Generally in the wild, it takes days. So that's tough, right, in terms of productivity and your innovation velocity. Typically in the wild, there are lots of variables, but it typically takes days. And the catch is it's not just a one-time thing. It's not like build the index, okay, it's going to take a couple of days, it's just a one-time thing. There's a lifecycle to it.

These indexes are special. You have to rebuild them more often than your traditional database index. So first of all, HNSW does degrade when the data changes. So you have an agentic app, it's very dynamic, right? The vectors, the content is changing all the time. Well, you're going to have to mitigate the search quality degradation and rebuild that index. If you change that embedding model as well, it means you're going to have to regenerate the vectors and rebuild that index. So when can that happen? Maybe you're switching between OpenAI and Anthropic Cohere. Okay, you're going to have to rebuild that index. These vendors produce multiple versions of their model every year. That happens one to four times, I think, typically per year. If you want to benefit from the latest and greatest, you're going to have to update and rebuild your index.

But it could be even more frequent than that, especially for special use cases, maybe like personalized search. Taking an example from Amazon Music, Amazon Music is a streaming service. And when you see, if you've used it before, you may see, hey, because you listened to this song, we think you may be interested in these other songs. That is powered by vector search. So they have this recommender type model. It's built for vectors, generates vectors from their song selection, all the older music tracks. Over a billion vectors running on OpenSearch, and they use that to power those recommendations.

If you're familiar with recommendations and personalizations, it's important for you to continually retrain or fine-tune those models on your users' latest behaviors and profiles if you want to have the best recommendation. In their case, they need to do it on a daily basis. So there are these use cases where you have to rebuild the indexes on a daily, weekly, or monthly basis depending on your use case. What happens if that takes days? It's going to be tough making your SLA, or it's going to be a burden.

Also, for those on the managed cluster, your search and your indexing workloads are also running on that same infrastructure. Well, you have these graphs that take a lot of RAM, a lot of compute, and at the same time you're running search. There's a tug of war going on for these resources, and there's going to be the challenge operationally to maintain good search times. So there's also that challenge in terms of separation of workloads.
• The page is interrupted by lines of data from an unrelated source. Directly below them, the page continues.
-- ==== Sys2Proof/Safety.lean ====
section
/-! DEFINITION. What a safe run of the block is: the invariants every reachable state keeps (10_state.md R42, R43;
60_exceptions.md R201, R207), the safe outcomes of a step, and the words the statements use for what a step is about to do. -/

namespace Sys2Proof.Machine

/-- The invariant of every reachable state: the ranges of 10_state.md R43; an error record that agrees with R24 and
60_exceptions.md R201 (`ERRCODE` is 0 exactly while `ERR` = 0, and otherwise the code of an error kind); and a legal command in
flight (60_exceptions.md R207), with the valid bits it was accepted with (R206). -/
structure State.Inv (s : State) : Prop where
  /-- `RK_OFFSET < 18`, so every round key a window selects exists. -/
  offset : s.rkOffset.toNat < Config.ofsMod
  /-- `EVO_MINOR < 2000`. -/
  minor : s.evoMinor.toNat < Config.evoMinorLim
  /-- `ERRCODE` = 0 while `ERR` = 0. -/
  noError : s.err = false → s.errCode = 0
  /-- While `ERR` = 1, `ERRCODE` is the code of an error kind: 1 to 5, never a reserved code. -/
  anError : s.err = true → ∃ e : ErrorKind, s.errCode = e.code
  /-- A command in flight is legal, and a cipher command has all four valid bits. -/
  legal : s.busy = true → ∃ i : Instr, s.inFlight = .ok i ∧ (isCipher i = true → s.allValid = true)

/-- The evolution counters count the same calls: `EVO_MAJOR < 4000000` and `EVO_MAJOR mod 2000 = EVO_MINOR`
(10_state.md R43, while no window write has set either counter). -/
def State.evolutionInStep (s : State) : Prop :=
  s.evoMajor.toNat < Config.evoMajorLim ∧ s.evoMajor.toNat % Config.evoMinorLim = s.evoMinor.toNat

/-- A table is a bijection of 0..255 onto itself (10_state.md R42). -/
def IsPermutation (T : Table) : Prop := Function.Bijective (lookup T)

/-- The three tables are permutations (10_state.md R42). -/
def State.tablesArePermutations (s : State) : Prop := ∀ t : TableId, IsPermutation (s.table t)

/-- A safe outcome: a next state that keeps the invariant, or the bus error of a host's own access. A refusal is not safe. -/
def SafeOutcome : Host.Outcome State Fault Refusal → Prop
  | .next t => t.Inv
  | .fault (.busError _ _) => True
  | .refused _ => False

/-- The next step is a host write of `v` to register `r`, the access being one the block takes. -/
def State.isWriteTo (s : State) (r : Reg) (v : Word) : Prop :=
  s.turn = some .host ∧ s.host.head? = some (wrOp r v)

/-- The next step is hardware reset. -/
def State.isReset (s : State) : Prop := ∃ n, s.turn = some (.reset n)

/-- The next step completes command `i`. -/
def State.isCompletionOf (s : State) (i : Instr) : Prop :=
  s.turn = some .engine ∧ s.busy = true ∧ s.inFlight = .ok i

/-- The next step stores into the context window at an index that `p` holds of: a write to `CTX_DATA` with no command in
flight. -/
def State.isWindowWrite (s : State) (p : Byte → Prop) : Prop :=
  s.busy = false ∧ p s.ctxIndex ∧ ∃ v, s.isWriteTo .ctxData v

/-- `s` with the model's own fields and the error record of `t`: equal results mean that two states agree in every register and
every piece of context the block holds. -/
def State.withRecordOf (s t : State) : State :=
  { s with err := t.err, errCode := t.errCode, host := t.host, sched := t.sched, resp := t.resp, draws := t.draws }

/-- `s` with the context of `t` (10_state.md section 3) and every valid bit set: what an import of `t`'s words makes of `s`
(45_context_control.md R181). DESIGN CHOICE, unsafe: R181 says the valid bits become equal to the source's, R178 sets each one at
a write into its region; where a valid bit of `t` is 0 the two clash and the model follows R178 (log entry 24). -/
def State.withContextOf (s t : State) : State :=
  { s with
    ctrLo := t.ctrLo, ctrHi := t.ctrHi, evoMinor := t.evoMinor, evoMajor := t.evoMajor, rkOffset := t.rkOffset
    rk := t.rk, t1 := t.t1, t2 := t.t2, t3 := t.t3
    keysValid := true, t1Valid := true, t2Valid := true, t3Valid := true }

/-- The words `CtxRead` gives of `t`, written into the window of `s` at the indices listed by `CtxWrite` directly. The procedure of
45_context_control.md R181 writes `CTX_INDEX` before each word as well; that write is left out here. -/
def State.importWords (s t : State) (indices : List Byte) : State :=
  indices.foldl (fun u i => u.ctxWrite i (t.ctxRead i)) s

/-- The commands of a list completed one after another. -/
def execAll : List Instr → State → Host.Outcome State Fault Refusal
  | [], s => .next s
  | i :: is, s =>
    match exec i s with
    | .next t => execAll is t
    | .fault r => .fault r
    | .refused r => .refused r

/-- `ENC_CTR` completed once for each block of a list, `DIN` written with the block first; the answer is the last state and the
blocks of `DOUT`, in order (45_context_control.md R172). -/
def encryptBlocks : List (Word × Word) → State → Option (State × List (Word × Word))
  | [], s => some (s, [])
  | p :: ps, s =>
    match exec .encCtr { s with din0 := p.1, din1 := p.2 } with
    | .next t =>
      match encryptBlocks ps t with
      | some (u, cs) => some (u, (t.dout0, t.dout1) :: cs)
      | none => none
    | .fault _ => none
    | .refused _ => none

/-- Table1 and Table2 after `n` calls of the evolution from counters 0: Table1 is recombined at each multiple of 2000, Table2 at
each multiple of 4000000, both from the tables before that call (43_stream_transform.md R144, R150). -/
def tablesAfterCalls (T3 : Table) (start : Table × Table) : Nat → Table × Table
  | 0 => start
  | n + 1 =>
    let p := tablesAfterCalls T3 start n
    (if (n + 1) % Config.evoMinorLim = 0 then compose p.2 p.1 else p.1,
      if (n + 1) % Config.evoMajorLim = 0 then compose T3 p.2 else p.2)

end Sys2Proof.Machine
end

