/-- 41_table_generation.md R120: `PermGen` runs 256 steps from the identity and `j` = 0; each adds `T[(i + k) mod 256] + k` to `j`,
`k` being seed byte `i mod 12`, and swaps entries `i` and `j` of the table. -/
def Obligations.PermGenFollowsTheLoop : Prop :=
  ∀ seed : Seed, ∃ (T : Nat → Table) (j : Nat → Byte),
    (∀ x : Byte, lookup (T 0) x = x) ∧ j 0 = 0 ∧ permGen seed = T 256 ∧
    ∀ (i : Nat) (h : i % 12 < 12), i < 256 →
      j (i + 1) = j i + lookup (T i) (BitVec.ofNat 8 i + seed[i % 12]) + seed[i % 12] ∧
      lookup (T (i + 1)) (BitVec.ofNat 8 i) = lookup (T i) (j (i + 1)) ∧
      lookup (T (i + 1)) (j (i + 1)) = lookup (T i) (BitVec.ofNat 8 i) ∧
      ∀ x : Byte, x ≠ BitVec.ofNat 8 i → x ≠ j (i + 1) → lookup (T (i + 1)) x = lookup (T i) x

/-- 42_key_schedule.md R130: the round keys are the successive values of `A`; even steps advance `(B, A)` and odd steps `(C, A)` by one
ARX round with the step's index. -/
def Obligations.KeyScheduleFollowsTheRecurrence : Prop :=
  ∀ A B C : Word, ∃ a b c : Nat → Word, a 0 = A ∧ b 0 = B ∧ c 0 = C ∧
    (∀ i : Fin 26, (keyExpand A B C)[i] = a i.val) ∧
    ∀ i < 26,
      (i % 2 = 0 → (b (i + 1), a (i + 1)) = arx (b i) (a i) (BitVec.ofNat 32 i) ∧ c (i + 1) = c i) ∧
      (i % 2 = 1 → (c (i + 1), a (i + 1)) = arx (c i) (a i) (BitVec.ofNat 32 i) ∧ b (i + 1) = b i)

/-- 42_key_schedule.md R132: the reference expansion, and the 26 rounds with it on the published Speck64/96 plaintext. -/
def Obligations.KeyScheduleMatchesTheReferenceExpansion : Prop :=
  (keyExpand 0x03020100 0x0B0A0908 0x13121110).toList =
    [0x03020100, 0x131D0309, 0xBBD80D53, 0x1A2370C1, 0xE45D26DD, 0x63CB3F1C, 0x27597D5A, 0x205175B4, 0xDB01DB9F, 0x9812AAC8,
      0x16796373, 0xFF72647B, 0xCCDA7364, 0xD6F4B7C9, 0x2589BF5A, 0x39741C59, 0x85A6AA9C, 0x208EB076, 0x71A9351E, 0x8EFF59E3,
      0x498FF996, 0x15EC7C21, 0x0F49104A, 0xD8EA21BC, 0xDCDB415C, 0x2FA7E901] ∧
  rounds (keyExpand 0x03020100 0x0B0A0908 0x13121110) 0x74614620 0x736E6165 0 26 = (0x9F7952EC, 0x4175946C)

/-! ## The register aperture and errors -/

/-- 20_memory.md R53, R56; 10_state.md R23, R28: what a host read returns at each offset with no command in flight or at a register
that is defined while busy; a reserved offset reads 0; and a read changes nothing but the model's own port fields. -/
def Obligations.ReadsReturnTheMapsRegister : Prop :=
  (∀ s : State,
    s.readWord 0x00 = 0x53504B52 ∧ s.readWord 0x04 = s.statusWord ∧ s.readWord 0x08 = 0 ∧
    s.readWord 0x10 = s.key0 ∧ s.readWord 0x14 = s.key1 ∧ s.readWord 0x18 = s.key2 ∧
    s.readWord 0x20 = s.seed0 ∧ s.readWord 0x24 = s.seed1 ∧ s.readWord 0x28 = s.seed2 ∧
    s.readWord 0x30 = s.din0 ∧ s.readWord 0x34 = s.din1 ∧
    s.readWord 0x40 = s.pidxLo ∧ s.readWord 0x44 = s.pidxHi ∧ s.readWord 0x48 = s.psizeLo ∧
    s.readWord 0x4C = s.psizeHi ∧ s.readWord 0x50 = s.boffLo ∧ s.readWord 0x54 = s.boffHi ∧
    s.readWord 0x60 = BitVec.setWidth 32 s.ctxIndex) ∧
  (∀ s : State, s.busy = false →
    s.readWord 0x38 = s.dout0 ∧ s.readWord 0x3C = s.dout1 ∧ s.readWord 0x64 = s.ctxRead s.ctxIndex) ∧
  (∀ (s : State) (off : Nat), (∀ r : Reg, r.offset ≠ off) → s.readWord off = 0) ∧
  ∀ (s : State) (off : Nat), ∃ n : Nat, s.hostRead off = { s with resp := .data (s.readWord off), draws := n }

/-- 20_memory.md R58; 93_implementation_defined.md U1: while a command is in flight a read of `DOUT0`, `DOUT1` or `CTX_DATA` returns
the next free value and uses it up (how it is drawn is the model's own, log entry 4), and no other read does. -/
def Obligations.OpenReadsDrawAFreshValue : Prop :=
  ∀ (s : State) (off : Nat),
    (s.busy = true → off = 0x38 ∨ off = 0x3C ∨ off = 0x64 →
      s.hostRead off = { s with resp := .data (Config.any32 s.draws), draws := s.draws + 1 }) ∧
    (s.busy = false ∨ (off ≠ 0x38 ∧ off ≠ 0x3C ∧ off ≠ 0x64) →
      s.hostRead off = { s with resp := .data (s.readWord off) })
So these are the problems that our customers are facing at large-scale vector search systems. Building and maintaining them takes days. It's tough to maintain, right? Vector ingestion can impact search speed. So we need to help our customers maintain their innovation velocity, their productivity, and build responsive applications.

GPU Acceleration with NVIDIA cuVS: Performance Benchmarks and Results

So we knew that one potential solution could be GPU, right? So we all know GPU from things like computer graphics in gaming and AI. And what's going on in those cases is a lot of vector math. It's really good at that, so we knew that there's a lot of potential. It's the same as what's going on with vector search and building these indexes. So we worked with NVIDIA.

NVIDIA has this library called cuVS, which contains a bunch of vector algorithms optimized for GPU. We worked with them to explore things like their algorithm called CAGRA. We looked at that and worked with them on enhancements as well because we wanted to be able to build on CAGRA, but we wanted to run those indexes in RAM and run search in RAM still so we could run other workloads. So we worked with them on enhancements in that area, and we wanted it to run in FAISS, so build on CAGRA, transfer to RAM, and run within Meta's FAISS libraries.

With those enhancements, we also ran a whole bunch of tests that you see here. Data set sizes running from 1 million, 10 million, 100 million to 1 billion different vector data set sizes. So we start off by creating first a baseline. Let's just run it on CPU. We build the index, we run something called a merge command if you're familiar with it, but that's important. Basically you build the index with Lucene, and you need to do a merge to ensure that afterwards the index has high search performance. So we include that in the test and you can see here it takes a long time. Once you get to the large scale, the 100 million to the 1 billion cases, it now takes over a day to perform that on a right-sized cluster.

What happens when we add GPU instances into the mix? Huge difference. We see a speed up ranging from 6 to 14 times. And there's also the cost of building that index. The cost of that task, building that index task, is also much lower cost because it's doing it so much faster and so much more efficiently, even though we have more infrastructure. Not only do we have CPU infrastructure, but we added additional GPU infrastructure, so it's more. But because it does the task so much faster and so much more efficiently, you can see cost savings from 6 to 12 times, which is substantial.

The cost savings are a little bit more easier to understand from a serverless standpoint. Remember I said that the search and the indexing workloads are separated on serverless. So what that means is that when you get your bill from serverless, you actually see a line item that says these are your index costs, this is your search cost. And along with that cost, it's going to say you used this many OCU hours, that's OpenSearch Compute Units. So with the same test, basically you're seeing, let's look at the 113 million case, 1,024 dimensions. It's saying that you used 2,721 OCU hours. That's a lot. It's basically a lot just to build that big index.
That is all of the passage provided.